Hello Chuck,
I believe commit 5f7fc5d "SUNRPC: Resupply rq_pages from node-local memory" in
Linux 6.5+ is incorrect. It passes unconditionnaly rq_pool->sp_id as the NUMA
node.
While the comment in the svc_pool declaration in sunrpc/svc.h says that
sp_id is also the NUMA node id, it might not be the case if the svc is
created using svc_create_pooled(). svc_created_pooled() can use the
per-cpu pool mode therefore in this case sp_id would be the cpu id.
from __svc_create:
for (i = 0; i < serv->sv_nrpools; i++) {
struct svc_pool *pool = &serv->sv_pools[i];
dprintk("svc: initialising pool %u for %s\n",
i, serv->sv_name);
pool->sp_id = i;
When using the cpu-mode, this triggers a BUG on my machine:
BUG: unable to handle page fault for address: 0000000000002088
#7 [ffffafa3dc42fc90] asm_exc_page_fault at ffffffffa3e00bc7
[exception RIP: __next_zones_zonelist+9]
RIP: ffffffffa32fbbc9 RSP: ffffafa3dc42fd48 RFLAGS: 00010286
RAX: 0000000000002080 RBX: 0000000000000000 RCX: ffff8ba5f22bafc0
RDX: ffff8ba5f22bafc0 RSI: 0000000000000002 RDI: 0000000000002080
RBP: ffffafa3dc42fdc0 R8: 0000000000002080 R9: ffff8ba62138c2d8
R10: 0000000000000001 R11: 0000000000000000 R12: 0000000000000cc0
R13: 0000000000000002 R14: 0000000000000000 R15: 0000000000000001
ORIG_RAX: ffffffffffffffff CS: 0010 SS: 0018
#8 [ffffafa3dc42fd50] __alloc_pages at ffffffffa334c122
#9 [ffffafa3dc42fdc8] __alloc_pages_bulk at ffffffffa334c519
#10 [ffffafa3dc42fe58] svc_alloc_arg at ffffffffc0afc0d7 [sunrpc]
#11 [ffffafa3dc42fea0] svc_recv at ffffffffc0afe08d [sunrpc]
#12 [ffffafa3dc42fec8] nfsd at ffffffffc0dec469 [nfsd]
#13 [ffffafa3dc42fee8] kthread at ffffffffa30e4826
I believe the fix is to expose svc_pool_map_get_node() and use that in
the alloc_pages_bulk_array_node() call in svx_xprt.c.

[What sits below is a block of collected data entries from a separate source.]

-- ==== Sys2Proof/Laws/KeepsCommand.lean ====
section
/-!
SUPPORT. What no operation undoes (Laws/Keeps.lean), operation by operation: the command channel.
-/

namespace Sys2Proof.Machine

theorem State.showThrottle_keeps {b0 : State} (s : State) (hk : Keeps b0 s) : Keeps b0 (State.showThrottle s) := by
  unfold State.showThrottle
  repeat' first
    | with_reducible assumption
    | with_reducible first
        | apply State.setBit_keeps

theorem State.sessionEvent_keeps {b0 : State} (s : State) (cause version i : Nat) (hk : Keeps b0 s) : Keeps b0 (State.sessionEvent s cause version i) := by
  unfold State.sessionEvent
  repeat' first
    | with_reducible assumption
    | (intro x; refine @Keeps.cut (Keeps b0 x) _ ?_ ?_ <;> [subst x; (intro _; clear_value x)])
    | lift_lets -underBinder
    | with_reducible first
        | apply State.flag_keeps | apply State.strobe_keeps | (refine Keeps.ite (fun _ => ?_) (fun _ => ?_))

theorem State.endOwner_keeps {b0 : State} (s : State) (cause : Nat) (hk : Keeps b0 s) : Keeps b0 (State.endOwner s cause) := by
  unfold State.endOwner
  repeat' first
    | with_reducible assumption
    | (intro x; refine @Keeps.cut (Keeps b0 x) _ ?_ ?_ <;> [subst x; (intro _; clear_value x)])
    | (intro x; clear_value x) | lift_lets -underBinder
    | with_reducible first
        | apply State.setFld_keeps | apply State.setBit_keeps | apply State.sessionEvent_keeps
        | (refine Keeps.ite (fun _ => ?_) (fun _ => ?_)) | (refine Keeps.upd ?_; assumption)
    | split

theorem State.dropSession_keeps {b0 : State} (s : State) (i : Nat) (hk : Keeps b0 s) : Keeps b0 (State.dropSession s i) := by
  unfold State.dropSession
  repeat' first
    | with_reducible assumption
    | (intro x; refine @Keeps.cut (Keeps b0 x) _ ?_ ?_ <;> [subst x; (intro _; clear_value x)])
    | (intro x; clear_value x) | lift_lets -underBinder
    | with_reducible first
        | apply State.endOwner_keeps | apply State.wr_keeps | apply State.showInflight_keeps
        | apply State.showThrottle_keeps | (refine Keeps.ite (fun _ => ?_) (fun _ => ?_))
        | (refine Keeps.upd ?_; assumption)

theorem State.closeSession_keeps {b0 : State} (s : State) (i cause : Nat) (hk : Keeps b0 s) : Keeps b0 (State.closeSession s i cause) := by
  unfold State.closeSession
  repeat' first
    | with_reducible assumption | lift_lets -underBinder
    | with_reducible first
        | apply State.dropSession_keeps | apply State.sessionEvent_keeps
        | (refine Keeps.ite (fun _ => ?_) (fun _ => ?_))
    | split

theorem execSessionHoldExpiry_keeps {b0 : State} (i : Nat) (s : State) (hk : Keeps b0 s) : KeepsE b0 (execSessionHoldExpiry i s) := by
  unfold execSessionHoldExpiry
  repeat' first
    | with_reducible assumption
    | with_reducible first
        | apply KeepsE.next | apply State.closeSession_keeps | (refine Keeps.ite (fun _ => ?_) (fun _ => ?_))

theorem State.throttleEvent_keeps {b0 : State} (s : State) (i : Nat) (began : Bool) (n : Nat) (hk : Keeps b0 s) : Keeps b0 (State.throttleEvent s i began n) := by
  unfold State.throttleEvent
  repeat' first
    | with_reducible assumption
    | with_reducible first
        | apply State.strobe_keeps

theorem State.countViolation_keeps {b0 : State} (s : State) (i kind tag : Nat) (hk : Keeps b0 s) : Keeps b0 (State.countViolation s i kind tag) := by
  unfold State.countViolation
  repeat' first
    | with_reducible assumption
    | (intro x; refine @Keeps.cut (Keeps b0 x) _ ?_ ?_ <;> [subst x; (intro _; clear_value x)])
    | (intro x; clear_value x) | lift_lets -underBinder
    | with_reducible first
        | apply State.setSession_keeps | apply State.wrN_keeps | apply State.flag_keeps | apply State.strobe_keeps
        | apply State.showThrottle_keeps | apply State.throttleEvent_keeps
        | (refine Keeps.ite (fun _ => ?_) (fun _ => ?_))
    | split

theorem State.violate_keeps {b0 : State} (s : State) (i kind status : Nat) (p : CmdPacket) (hk : Keeps b0 s) : Keeps b0 (State.violate s i kind status p) := by
  unfold State.violate
  repeat' first
    | with_reducible assumption
    | with_reducible first
        | apply State.reply_keeps | apply State.countViolation_keeps

theorem execThrottleEnd_keeps {b0 : State} (i : Nat) (s : State) (hk : Keeps b0 s) : KeepsE b0 (execThrottleEnd i s) := by
  unfold execThrottleEnd
  repeat' first
    | with_reducible assumption
    | (intro x; refine @Keeps.cut (Keeps b0 x) _ ?_ ?_ <;> [subst x; (intro _; clear_value x)])
    | (intro x; clear_value x) | lift_lets -underBinder
    | with_reducible first
        | apply KeepsE.next | apply State.setSession_keeps | apply State.setFld_keeps
        | apply State.showThrottle_keeps | apply State.throttleEvent_keeps
        | (refine Keeps.ite (fun _ => ?_) (fun _ => ?_))
    | split

theorem State.answer_keeps {b0 : State} (s : State) (op : Nat) (fits : Bool) (body : Bytes) (hk : Keeps b0 s) : Keeps b0 (State.answer s op fits body) := by
  unfold State.answer
  repeat' first
    | with_reducible assumption
    | with_reducible first
        | apply State.complete_keeps | (refine Keeps.ite (fun _ => ?_) (fun _ => ?_))

theorem State.deviceInfo_keeps {b0 : State} (s : State) (op : Nat) (ps : Bytes) (hk : Keeps b0 s) : Keeps b0 (State.deviceInfo s op ps) := by
  unfold State.deviceInfo
  repeat' first
    | with_reducible assumption
    | with_reducible first
        | apply State.answer_keeps

theorem State.stateRead_keeps {b0 : State} (s : State) (op : Nat) (ps : Bytes) (hk : Keeps b0 s) : Keeps b0 (State.stateRead s op ps) := by
  unfold State.stateRead
  repeat' first
    | with_reducible assumption
    | with_reducible first
        | apply State.answer_keeps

Reverting 5f7fc5d
would obviously work as well.
The comment in svc.h should probably be updated as well since it's misleading.
I didn't provide a patch because I wasn't quite sure which approach you would
prefer but could provide one if that's helpful.
HTH
Guillaume.
--
Guillaume Morin <[email protected]>
On Mon, Dec 18, 2023 at 10:46:22PM +0100, Guillaume Morin wrote:
> Hello Chuck,
>
> I believe commit 5f7fc5d "SUNRPC: Resupply rq_pages from node-local memory" in
> Linux 6.5+ is incorrect. It passes unconditionnaly rq_pool->sp_id as the NUMA
> node.
>
> While the comment in the svc_pool declaration in sunrpc/svc.h says that
> sp_id is also the NUMA node id, it might not be the case if the svc is
> created using svc_create_pooled(). svc_created_pooled() can use the
> per-cpu pool mode therefore in this case sp_id would be the cpu id.
>
> from __svc_create:
> for (i = 0; i < serv->sv_nrpools; i++) {
> struct svc_pool *pool = &serv->sv_pools[i];
>
> dprintk("svc: initialising pool %u for %s\n",
> i, serv->sv_name);
>
> pool->sp_id = i;
>
> When using the cpu-mode, this triggers a BUG on my machine:
> BUG: unable to handle page fault for address: 0000000000002088
>
> #7 [ffffafa3dc42fc90] asm_exc_page_fault at ffffffffa3e00bc7
> [exception RIP: __next_zones_zonelist+9]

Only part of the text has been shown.